What is Z.ai: GLM 5.2?

Z.ai: GLM 5.2 is a text‑only large language model with a 1,000,000‑token context window and a maximum output of 128,000 tokens. It is developed by Z.ai and offered through OrcaRouter’s API. The model processes only text inputs, making it ideal for tasks that require reading and generating very long passages, such as full‑book analysis or comprehensive summarization of multi‑file codebases. Pricing follows the provider’s rate: $1.40 per million input tokens and $4.40 per million output tokens, with no markup by OrcaRouter.

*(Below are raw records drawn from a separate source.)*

@[simp] theorem State.pushNotices_pending : (s.pushNotices ns).pending = s.pending :=
  (s.pushNotices_samePart ns).reads State.pending (fun _ _ => rfl)
@[simp] theorem State.pushNotices_device : (s.pushNotices ns).device = s.device :=
  (s.pushNotices_samePart ns).reads State.device (fun _ _ => rfl)
@[simp] theorem State.pushNotices_clock : (s.pushNotices ns).clock = s.clock :=
  (s.pushNotices_samePart ns).reads State.clock (fun _ _ => rfl)
@[simp] theorem State.pushNotices_tenth : (s.pushNotices ns).tenth = s.tenth :=
  (s.pushNotices_samePart ns).reads State.tenth (fun _ _ => rfl)
@[simp] theorem State.pushNotices_hallStop : (s.pushNotices ns).hallStop = s.hallStop :=
  (s.pushNotices_samePart ns).reads State.hallStop (fun _ _ => rfl)
@[simp] theorem State.pushNotices_conf : (s.pushNotices ns).conf = s.conf :=
  (s.pushNotices_samePart ns).reads State.conf (fun _ _ => rfl)
@[simp] theorem State.pushNotices_reels : (s.pushNotices ns).reels = s.reels :=
  (s.pushNotices_samePart ns).reads State.reels (fun _ _ => rfl)
@[simp] theorem State.pushNotices_mark : (s.pushNotices ns).mark = s.mark :=
  (s.pushNotices_samePart ns).reads State.mark (fun _ _ => rfl)
@[simp] theorem State.pushNotices_nextArrival : (s.pushNotices ns).nextArrival = s.nextArrival :=
  (s.pushNotices_samePart ns).reads State.nextArrival (fun _ _ => rfl)
@[simp] theorem State.pushNotices_lanes : (s.pushNotices ns).lanes = s.lanes :=
  (s.pushNotices_samePart ns).reads State.lanes (fun _ _ => rfl)
@[simp] theorem State.pushNotices_pullCursor : (s.pushNotices ns).pullCursor = s.pullCursor :=
  (s.pushNotices_samePart ns).reads State.pullCursor (fun _ _ => rfl)
@[simp] theorem State.pushNotices_queues : (s.pushNotices ns).queues = s.queues :=
  (s.pushNotices_samePart ns).reads State.queues (fun _ _ => rfl)
@[simp] theorem State.pushNotices_nextRequest : (s.pushNotices ns).nextRequest = s.nextRequest :=
  (s.pushNotices_samePart ns).reads State.nextRequest (fun _ _ => rfl)
@[simp] theorem State.pushNotices_vehicles : (s.pushNotices ns).vehicles = s.vehicles :=
  (s.pushNotices_samePart ns).reads State.vehicles (fun _ _ => rfl)
@[simp] theorem State.pushNotices_missions : (s.pushNotices ns).missions = s.missions :=
  (s.pushNotices_samePart ns).reads State.missions (fun _ _ => rfl)
@[simp] theorem State.pushNotices_lines : (s.pushNotices ns).lines = s.lines :=
  (s.pushNotices_samePart ns).reads State.lines (fun _ _ => rfl)
@[simp] theorem State.deliver_pending : (s.deliver p kind seq r ns).pending = s.pending :=
  (s.deliver_samePart p kind seq r ns).reads State.pending (fun _ _ => rfl)
@[simp] theorem State.deliver_device : (s.deliver p kind seq r ns).device = s.device :=
  (s.deliver_samePart p kind seq r ns).reads State.device (fun _ _ => rfl)
@[simp] theorem State.deliver_clock : (s.deliver p kind seq r ns).clock = s.clock :=
  (s.deliver_samePart p kind seq r ns).reads State.clock (fun _ _ => rfl)
@[simp] theorem State.deliver_tenth : (s.deliver p kind seq r ns).tenth = s.tenth :=
  (s.deliver_samePart p kind seq r ns).reads State.tenth (fun _ _ => rfl)
@[simp] theorem State.deliver_hallStop : (s.deliver p kind seq r ns).hallStop = s.hallStop :=
  (s.deliver_samePart p kind seq r ns).reads State.hallStop (fun _ _ => rfl)
@[simp] theorem State.deliver_conf : (s.deliver p kind seq r ns).conf = s.conf :=
  (s.deliver_samePart p kind seq r ns).reads State.conf (fun _ _ => rfl)
@[simp] theorem State.deliver_reels : (s.deliver p kind seq r ns).reels = s.reels :=
  (s.deliver_samePart p kind seq r ns).reads State.reels (fun _ _ => rfl)
@[simp] theorem State.deliver_mark : (s.deliver p kind seq r ns).mark = s.mark :=
  (s.deliver_samePart p kind seq r ns).reads State.mark (fun _ _ => rfl)
@[simp] theorem State.deliver_nextArrival : (s.deliver p kind seq r ns).nextArrival = s.nextArrival :=
  (s.deliver_samePart p kind seq r ns).reads State.nextArrival (fun _ _ => rfl)
@[simp] theorem State.deliver_lanes : (s.deliver p kind seq r ns).lanes = s.lanes :=
  (s.deliver_samePart p kind seq r ns).reads State.lanes (fun _ _ => rfl)
@[simp] theorem State.deliver_pullCursor : (s.deliver p kind seq r ns).pullCursor = s.pullCursor :=
  (s.deliver_samePart p kind seq r ns).reads State.pullCursor (fun _ _ => rfl)
@[simp] theorem State.deliver_queues : (s.deliver p kind seq r ns).queues = s.queues :=
  (s.deliver_samePart p kind seq r ns).reads State.queues (fun _ _ => rfl)
@[simp] theorem State.deliver_nextRequest : (s.deliver p kind seq r ns).nextRequest = s.nextRequest :=
  (s.deliver_samePart p kind seq r ns).reads State.nextRequest (fun _ _ => rfl)
@[simp] theorem State.deliver_vehicles : (s.deliver p kind seq r ns).vehicles = s.vehicles :=
  (s.deliver_samePart p kind seq r ns).reads State.vehicles (fun _ _ => rfl)
@[simp] theorem State.deliver_missions : (s.deliver p kind seq r ns).missions = s.missions :=
  (s.deliver_samePart p kind seq r ns).reads State.missions (fun _ _ => rfl)
@[simp] theorem State.deliver_lines : (s.deliver p kind seq r ns).lines = s.lines :=
  (s.deliver_samePart p kind seq r ns).reads State.lines (fun _ _ => rfl)

@[simp] theorem State.deliver_still : (s.deliver p kind seq r ns).still = s.still :=
  (s.deliver_samePart p kind seq r ns).reads State.still (fun _ _ => rfl)

@[simp] theorem State.pushNotices_still : (s.pushNotices ns).still = s.still :=
  (s.pushNotices_samePart ns).reads State.still (fun _ _ => rfl)

end

end Sys2Proof.Machine
end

Who is this model designed for?

Z.ai: GLM 5.2 targets users and organizations that need to handle extremely long text sequences in a single API call. Common roles include legal professionals analyzing entire contracts or discovery documents, researchers reviewing extensive literature, software engineers understanding large code repositories, and data scientists working with long log files. The generous context window reduces the need for manual chunking, while the high output limit supports generating detailed reports or code patches.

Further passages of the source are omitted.